The manuscript has been revised to clarify the issue.

“In contrast to other PMF applications, the primary goal in this work is not to optimally describe the complete data set, but rather to increase the number of factors to a point where even minor components are extracted as separate factors, even at the risk of over-fitting the data (which will be rectified by a subsequent decision tree). With this approach, any existing analytes with a significant level of signal should be identified as separate analytes, regardless of whether such an analyte is a compound present in the sample or is a contaminant.”

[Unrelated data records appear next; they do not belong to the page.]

-- ==== Sys2Proof/WellFormed.lean ====
section
/-! DEFINITION. Well-formed commands: every number an operand carries names something the spec numbers (functions 0 to 255,
PVUs, BNEs, ports, slots, views, vectors, doorbells, memory regions, tamper inputs) or a size of access. -/

namespace Sys2Proof

def inRange (n bound : Nat) : Bool := decide (n < bound)

/-- Sizes of a host access: 1, 2, 4 or 8 bytes (R46). -/
def sizeOk (n : Nat) : Bool := n == 1 || n == 2 || n == 4 || n == 8

/-- Keys of register pages: a block code below 0x80, or 256 + function for an instance page (R42, R49). -/
def pageOk (k : Nat) : Bool := decide (k < 0x80) || (decide (256 ≤ k) && decide (k < 512))

/-- Codes of engines: PVUs, BNEs and the Hash Array (R15). -/
def engineOk (k : Nat) : Bool := decide (0x10 ≤ k) && decide (k ≤ 0x28)

/-- A frame's nodes are 0 to 15 or broadcast, its sequence number has 32 bits (R656). -/
def headerOk (h : PlkHeader) : Bool := inRange h.src 256 && inRange h.dst 256 && inRange h.seq (2 ^ 32)

/-- At most two 32-bit accesses, each arriving at most twice (R46, R612). -/
def copiesOk (got : List (List CtlCopy)) : Bool := decide (got.length ≤ 2) && got.all (fun l => decide (l.length ≤ 2))

/-- A command is well formed. -/
def Instr.wf : Instr → Bool
  | .registerWrite fn addr size v => inRange fn 256 && inRange addr (2 ^ 26) && sizeOk size && copiesOk v.got
  | .counterLoRead fn r => inRange fn 256 && inRange r.addr (2 ^ 26) && sizeOk r.size && copiesOk r.got
  | .irqClear blk _ => pageOk blk
  | .irqMask blk _ => pageOk blk
  | .msixUnmask fn vec => inRange fn 256 && inRange vec 64
  | .blkCtrlLock blk => pageOk blk
  | .fltStatus blk _ => pageOk blk
  | .fltForce blk _ => pageOk blk
  | .hrtAck _ => true
  | .hrtFirst _ => true
  | .hrtBeat _ => true
  | .hrtRestore _ _ => true
  | .srcCfgWrite _ => true
  | .doorbell fn idx size => inRange fn 256 && inRange idx 64 && sizeOk size
  | .instAdb fn size => inRange fn 256 && sizeOk size
  | .instEcinv fn _ => inRange fn 256
  | .adminQueueEnable fn _ => inRange fn 256
  | .adminQueueDisable fn _ => inRange fn 256
  | .scan fn q _ => inRange fn 256 && inRange q 65
  | .scanResume fn q _ => inRange fn 256 && inRange q 65
  | .entryFetch fn q _ => inRange fn 256 && inRange q 65
  | .inputFetch _ _ => true
  | .tickEdge => true
  | .segmentStart pvu _ => inRange pvu 16
  | .segmentOverrun pvu => inRange pvu 16
  | .bneRunStart r => inRange r.bne 8
  | .bneRunEnd bne => inRange bne 8
  | .trdTickcfg _ => true
  | .periodApplied => true
  | .histClear _ => true
  | .tickInEdge _ _ => true
  | .tickinLost => true
  | .damperStageChange _ => true
  | .pvuDerate pvu => inRange pvu 16
  | .engineClockGate code => engineOk code
  | .selftestStart blk _ => pageOk blk
  | .selftestDone blk _ _ => pageOk blk
  | .pvuNop i => inRange i.pvu 16
  | .pvuEnd i => inRange i.pvu 16
  | .brB i => inRange i.pvu 16
  | .brC i => inRange i.pvu 16
  | .loop i => inRange i.pvu 16
  | .call i => inRange i.pvu 16
  | .ret i => inRange i.pvu 16
  | .modset i => inRange i.pvu 16
  | .kload i => inRange i.pvu 16
  | .sysrd i => inRange i.pvu 16
  | .rdstat i => inRange i.pvu 16
  | .resume i => inRange i.pvu 16
  | .skipH i => inRange i.pvu 16
  | .failH i => inRange i.pvu 16
  | .accept i => inRange i.pvu 16
  | .reject i => inRange i.pvu 16
  | .addX i => inRange i.pvu 16
  | .subX i => inRange i.pvu 16
  | .andX i => inRange i.pvu 16
  | .orX i => inRange i.pvu 16
  | .xorX i => inRange i.pvu 16
  | .shlX i => inRange i.pvu 16
  | .shrX i => inRange i.pvu 16
  | .sarX i => inRange i.pvu 16
  | .mulX i => inRange i.pvu 16
  | .mulhuX i => inRange i.pvu 16
  | .addiX i => inRange i.pvu 16
  | .liX i => inRange i.pvu 16
  | .lisX i => inRange i.pvu 16
  | .scmp i => inRange i.pvu 16
  | .scmpi i => inRange i.pvu 16
  | .xmmul i => inRange i.pvu 16
  | .xmadd i => inRange i.pvu 16
  | .smov i => inRange i.pvu 16
  | .sxor i => inRange i.pvu 16
  | .sand i => inRange i.pvu 16
  | .sor i => inRange i.pvu 16
  | .sadd i => inRange i.pvu 16
  | .sins i => inRange i.pvu 16
  | .sext i => inRange i.pvu 16
  | .sbcast i => inRange i.pvu 16
  | .vmov i => inRange i.pvu 16
  | .vadd i => inRange i.pvu 16
  | .vsub i => inRange i.pvu 16
  | .vand i => inRange i.pvu 16
  | .vor i => inRange i.pvu 16
  | .vxor i => inRange i.pvu 16
  | .vnot i => inRange i.pvu 16
  | .vshli i => inRange i.pvu 16
  | .vsrli i => inRange i.pvu 16
  | .vbcast i => inRange i.pvu 16
  | .vmadd i => inRange i.pvu 16
  | .vmsub i => inRange i.pvu 16
  | .vmneg i => inRange i.pvu 16
  | .vmmul i => inRange i.pvu 16
  | .vmmulx i => inRange i.pvu 16
  | .vcmpeq i => inRange i.pvu 16
  | .vcmpltu i => inRange i.pvu 16
  | .vsel i => inRange i.pvu 16
  | .vperm i => inRange i.pvu 16
  | .vext i => inRange i.pvu 16
  | .vins i => inRange i.pvu 16
  | .vred i => inRange i.pvu 16
  | .pand i => inRange i.pvu 16
  | .por i => inRange i.pvu 16
  | .pxor i => inRange i.pvu 16
  | .pnot i => inRange i.pvu 16
  | .pfirst i => inRange i.pvu 16
  | .pcnt i => inRange i.pvu 16
  | .vld i => inRange i.pvu 16
  | .vst i => inRange i.pvu 16
  | .vlds i => inRange i.pvu 16
  | .vsts i => inRange i.pvu 16
  | .vgather i => inRange i.pvu 16
  | .vscatter i => inRange i.pvu 16
  | .vldff i => inRange i.pvu 16
  | .vgatherff i => inRange i.pvu 16
  | .sld i => inRange i.pvu 16
  | .sst i => inRange i.pvu 16
  | .xld i => inRange i.pvu 16
  | .xst i => inRange i.pvu 16
  | .vldk i => inRange i.pvu 16
  | .vldkff i => inRange i.pvu 16
  | .sldk i => inRange i.pvu 16
  | .ntt i => inRange i.pvu 16
  | .intt i => inRange i.pvu 16
  | .pwmul i => inRange i.pvu 16
  | .pwmac i => inRange i.pvu 16
  | .vcompress i => inRange i.pvu 16
  | .vdecompress i => inRange i.pvu 16
  | .vpack i => inRange i.pvu 16
  | .vunpack i => inRange i.pvu 16
  | .vp2r i => inRange i.pvu 16
  | .vdecomp i => inRange i.pvu 16
  | .vmkhint i => inRange i.pvu 16
  | .vusehint i => inRange i.pvu 16
  | .vinf i => inRange i.pvu 16
  | .vcenter i => inRange i.pvu 16
  | .kinit i => inRange i.pvu 16
  | .kabss i => inRange i.pvu 16
  | .kabsl i => inRange i.pvu 16
  | .kabsx i => inRange i.pvu 16
  | .kfinal i => inRange i.pvu 16
  | .samplentt i => inRange i.pvu 16
  | .samplerej i => inRange i.pvu 16
  | .sampleeta i => inRange i.pvu 16
  | .samplecbd i => inRange i.pvu 16
  | .sampleball i => inRange i.pvu 16
  | .mshare i => inRange i.pvu 16
  | .mrefresh i => inRange i.pvu 16
  | .ma2b i => inRange i.pvu 16
  | .mb2a i => inRange i.pvu 16
  | .mand i => inRange i.pvu 16
  | .mcomp i => inRange i.pvu 16
  | .mdecomp i => inRange i.pvu 16
  | .mnorm i => inRange i.pvu 16
  | .meq i => inRange i.pvu 16
  | .msel i => inRange i.pvu 16
  | .unmask i => inRange i.pvu 16
  | .bneNop i => inRange i.bne 8
  | .ldin i => inRange i.bne 8
  | .ldkey i => inRange i.bne 8
  | .stout i => inRange i.bne 8
  | .setmod i => inRange i.bne 8
  | .range i => inRange i.bne 8
  | .madd i => inRange i.bne 8
  | .msub i => inRange i.bne 8
  | .mmul i => inRange i.bne 8
  | .msqr i => inRange i.bne 8
  | .minv i => inRange i.bne 8
  | .mexp i => inRange i.bne 8
  | .mrand i => inRange i.bne 8
  | .mcopy i => inRange i.bne 8
  | .mcswap i => inRange i.bne 8
  | .mclr i => inRange i.bne 8
  | .bneEnd i => inRange i.bne 8
  | .queueNop _ => true
  | .patternRun _ => true
  | .rngFill _ => true
  | .clusterStatus _ => true
  | .mlkemKeygen _ => true
  | .mlkemEncaps _ => true
  | .mlkemDecaps _ => true
  | .mldsaKeygen _ => true
  | .mldsaSign _ => true
  | .mldsaVerify _ => true
  | .hashmldsaSign _ => true
  | .hashmldsaVerify _ => true
  | .fndsaVerify _ => true
  | .matrixPreload _ => true
  | .slhdsaKeygen _ => true
  | .slhdsaSign _ => true
  | .slhdsaVerify _ => true
  | .hashslhdsaSign _ => true
  | .hashslhdsaVerify _ => true
  | .lmsKeygen _ => true
  | .lmsSign _ => true
  | .lmsVerify _ => true
  | .xmssKeygen _ => true
  | .xmssSign _ => true
  | .xmssVerify _ => true
  | .statefulStatus _ => true
  | .statefulAdvance _ => true
  | .hqcKeygen _ => true
  | .hqcEncaps _ => true
  | .hqcDecaps _ => true
  | .mceKeygen _ => true
  | .mceEncaps _ => true
  | .mceDecaps _ => true
  | .mcePin _ => true
  | .pinLoad pvu => inRange pvu 16
  | .mceUnpin _ => true
  | .unpinDone pvu => inRange pvu 16
  | .modAdd _ => true
  | .modSub _ => true
  | .modMul _ => true
  | .modSqr _ => true
  | .modInv _ => true
  | .modExp _ => true
  | .modRand _ => true
  | .rsaKeygen _ => true
  | .rsaSign _ => true
  | .rsaVerify _ => true
  | .rsaEncrypt _ => true
  | .rsaDecrypt _ => true
  | .ecKeygen _ => true
  | .ecdsaSign _ => true
  | .ecdsaVerify _ => true
  | .ecdh _ => true
  | .eddsaKeygen _ => true
  | .eddsaSign _ => true
  | .eddsaVerify _ => true
  | .xdhKeygen _ => true
  | .xdh _ => true
  | .hybKeygen _ => true
  | .hybEncaps _ => true
  | .hybDecaps _ => true
  | .compKeygen _ => true
  | .compSign _ => true
  | .compVerify _ => true
  | .keyImport _ => true
  | .keyExport _ => true
  | .pubkeyRegister _ => true
  | .pubkeyRead _ => true
  | .keyDelete _ => true
  | .keyDeleteCleanup _ => true
  | .objectBlockErase _ _ => true
  | .keyAttrRead _ => true
  | .keyAttrSet _ => true
  | .keyBind _ => true
  | .symKeygen _ => true
  | .hmac _ => true
  | .hkdf _ => true
  | .kbkdf _ => true
  | .hash _ => true
  | .journalProgramDone _ => true
  | .identify _ => true
  | .setVersion _ => true
  | .setVersionApply fn => inRange fn 256
  | .queueCreate _ => true
  | .queueDestroy _ => true
  | .queueDestroyDone _ => true
  | .queueCancel _ _ => true
  | .queueCancelDone _ => true
  | .patternLoad _ => true
  | .patternUnload _ => true
  | .patternUnloadDone _ => true
  | .logRead _ => true
  | .pmuAssign _ => true
  | .pmuRelease _ => true
  | .sampleStart _ => true
  | .sampleStop _ => true
  | .instanceCreate _ => true
  | .instanceModify _ => true
  | .instanceEnable _ => true
  | .instanceQuiesce _ => true
  | .instanceQuiesced fn => inRange fn 256
  | .instanceReset _ => true
  | .instanceDestroy _ => true
  | .flr fn => inRange fn 256
  | .busMasterEnableClear fn => inRange fn 256
  | .vfEnableClear => true
  | .instanceResetDone fn => inRange fn 256
  | .migrateOffer _ => true
  | .migrateOfferExpiry fn => inRange fn 256
  | .migrateFreeze _ => true
  | .instanceFrozen fn => inRange fn 256
  | .migrateSave _ => true
  | .migrateRestore _ _ => true
  | .migrateAbort _ => true
  | .dirtyLogStart _ => true
  | .dirtyLogRead _ => true
  | .dirtyLogStop _ => true
  | .recoveryWindowClose => true
  | .mbxUpSend fn => inRange fn 256
  | .mbxDnSend fn => inRange fn 256
  | .mbxUpAck fn => inRange fn 256
  | .mbxDnAck fn => inRange fn 256
  | .moduleMessage fn => inRange fn 256
  | .patchLoad _ => true
  | .patchActivate _ => true
  | .patchEngineTurn code _ => engineOk code
  | .patchStatus _ => true
  | .patchRead _ => true
  | .bneDummyRatio bne _ => inRange bne 8
  | .dgsKload fn _ => inRange fn 256
  | .keyLoadDone fn => inRange fn 256
  | .dgsKunload fn _ => inRange fn 256
  | .dgsOpen fn view => inRange fn 256 && inRange view 8
  | .dgsStart fn view => inRange fn 256 && inRange view 8
  | .dgsVdata fn view size _ => inRange fn 256 && inRange view 8 && sizeOk size
  | .dgsBlockCompressed fn view _ => inRange fn 256 && inRange view 8
  | .dgsFinal fn view => inRange fn 256 && inRange view 8
  | .dgsFinalDone fn view => inRange fn 256 && inRange view 8
  | .dgsAbort fn view => inRange fn 256 && inRange view 8
  | .dgsSave fn view => inRange fn 256 && inRange view 8
  | .dgsRestore fn view => inRange fn 256 && inRange view 8
  | .dgsClose fn view => inRange fn 256 && inRange view 8
  | .dgsResultRead fn view word => inRange fn 256 && inRange view 8 && inRange word 16
  | .rngDataRead fn => inRange fn 256
  | .rngFifoRefill fn => inRange fn 256
  | .conditionedBlock src _ => inRange src 8
  | .oscCalibration _ => true
  | .drbgReseed _ => true
  | .entRawCtrl _ _ => true
  | .entRawData _ => true
  | .lkaRelax _ => true
  | .assessmentSlotEnd code _ => engineOk code
  | .darningPass _ _ _ => true
  | .rowRetirement region _ _ => inRange region 52
  | .injectionArm _ => true
  | .flashRefresh _ _ _ => true
  | .glowToggle => true
  | .tickStall => true
  | .mgcStall => true
  | .logLost => true
  | .telemetryRecord _ => true
  | .pmuClear _ => true
  | .pmuFreeze _ => true
  | .tamperAlarm input _ => inRange input 64
  | .selvedgeCheck _ => true
  | .loopCheck n _ _ => inRange n 48
  | .caseSwitch n _ => inRange n 8
  | .monitorDisagree m _ => inRange m 4
  | .vbatLow _ => true
  | .tamperConfigWrite _ _ => true
  | .tmpRelease _ => true
  | .evidenceCopy => true
  | .drillExpiry => true
  | .cardInserted slot => inRange slot 6
  | .cardRemoved slot => inRange slot 6
  | .cardActivate slot => inRange slot 6
  | .cardDeactivate slot => inRange slot 6
  | .cardWarmReset slot => inRange slot 6
  | .atrReceived slot _ => inRange slot 6
  | .atrTimeout slot => inRange slot 6
  | .vccOvercurrent slot => inRange slot 6
  | .apduDataWrite _ => true
  | .apduStart _ => true
  | .apduResponse slot _ => inRange slot 6
  | .apduDataRead => true
  | .quorumOpen _ => true
  | .quorumClose _ => true
  | .quorumCard slot _ => inRange slot 6
  | .quorumTimeout => true
  | .portEnable port _ => inRange port 8
  | .peerFprWrite _ => true
  | .peerFprClear _ => true
  | .plkTrain port _ => inRange port 8
  | .plkKeepalive port h => inRange port 8 && headerOk h
  | .plkKeepaliveSend port => inRange port 8
  | .plkTick port h _ _ => inRange port 8 && headerOk h
  | .plkJob port h _ => inRange port 8 && headerOk h
  | .plkResult port h _ _ _ => inRange port 8 && headerOk h
  | .plkRefuse port h _ _ => inRange port 8 && headerOk h
  | .plkSquash port h _ => inRange port 8 && headerOk h
  | .plkKeyPut port h _ => inRange port 8 && headerOk h
  | .plkKeyDel port h _ => inRange port 8 && headerOk h
  | .plkKeyAck port h _ => inRange port 8 && headerOk h
  | .plkGrantReq port h _ => inRange port 8 && headerOk h
  | .plkGrant port h _ _ _ => inRange port 8 && headerOk h
  | .plkRevoke port h _ => inRange port 8 && headerOk h
  | .linkDownTimeout port => inRange port 8
  | .portRetrainRetry port => inRange port 8
  | .setEndpointId _ => true
  | .getEndpointId => true
  | .getMctpVersionSupport _ => true
  | .getMessageTypeSupport => true
  | .getTid => true
  | .getPldmVersion _ => true
  | .getPldmTypes => true
  | .getPldmCommands _ => true
  | .getPdrRepositoryInfo => true
  | .getPdr _ => true
  | .getSensorReading _ => true
  | .getStateSensorReadings _ => true
  | .readVin => true
  | .readIin => true
  | .readVout => true
  | .readIout => true
  | .readTemperature1 => true
  | .readPout => true
  | .statusWord => true
  | .clearFaults => true
  | .pmbusRevision => true
  | .mfrId => true
  | .spdmGetVersion => true
  | .uartConsoleInput _ => true
  | .pcieConfigRequest fn _ _ _ => inRange fn 256
  | .bankN _ => true
  | .bankCtrlEnter => true
  | .extest _ => true
  | .samplePreload _ => true
  | .idcode => true
  | .bankEnter => true
  | .bankAddr _ => true
  | .bankData => true
  | .bypass _ => true
  | .powerUp _ => true
  | .powerWarning => true
  | .warnClear => true
  | .coldReset _ => true
  | .pcrReset _ => true
  | .linkReset => true
  | .lifecycleTarget _ => true
  | .generateMs => true
  | .decomArm => true
  | .decomArmExpiry => true
  | .alarmCleared input => inRange input 64
  | .pcieLinkCorr => true
  | .pcieLinkUp => true
  | .spdmRequest _ _ => true
  | .areaEraseDone => true
  | .plkNak port h _ => inRange port 8 && headerOk h
  | .nextClassAttempt slot => inRange slot 6
  | .ppsResponse slot _ => inRange slot 6
  | .unsupportedPldmCmd _ _ => true
  | .pmbusOtherCommand _ _ => true
  | .patchRamReloadDone code => engineOk code

end Sys2Proof
end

We thank the reviewers for their careful consideration and recognition of the value of this work. Please find below our responses to all comments and associated changes to the manuscript. Original comments are included in bold, and changes to the manuscript are excerpted in italics.

Reviewer 2: Alexander Vogel

l. 17: Why is “peak width” not included in peak evaluation of the decision tree?

As originally written, this sentence was not clear, using the phrase “peak shape” to represent not only the distinctive pattern of time profile (e.g., Gaussian or Exponentially modified gaussian) but also the peak width, height, and their relative ratios. Line 17 has been revised as “A decision tree based on peak parameters (e.g., location, width, and height), relative ratios of those parameters, noise, retention time, and mass spectrum is applied to….”

l. 23 & l. 370: It is mentioned that 90% of the ~1100 “analytes” have no match with the NISTdatabase. Therefore, I suggest to use the term “features” instead of “analytes”. This applies to the whole manuscript.

We acknowledge that the word 'analyte' is often used to refer to identified chemical substances, and we appreciate the suggestion to adjust the wording so as to avoid potential confusion for the readers. However, within this community, the term “analyte” has been frequently used to refer to a feature in a sample whether or not it has a known definitive identification (e.g., references from the manuscript: Amigo et al 2010, Isaacman-VanWertz et al 2017, and others in this journal: Li et al., 2022 and Grace et al., 2019). We are of the opinion that the term “analyte” will be less confusing to the broader atmospheric community and readership of this journal. To avoid any confusion, we have clarified our definition in the manuscript as excerpted below. We leave the final decision on this choice to the editorial staff of the journal and are open to making the switch from “analyte” to “feature” if the editor or journal staff feels it would be better suited.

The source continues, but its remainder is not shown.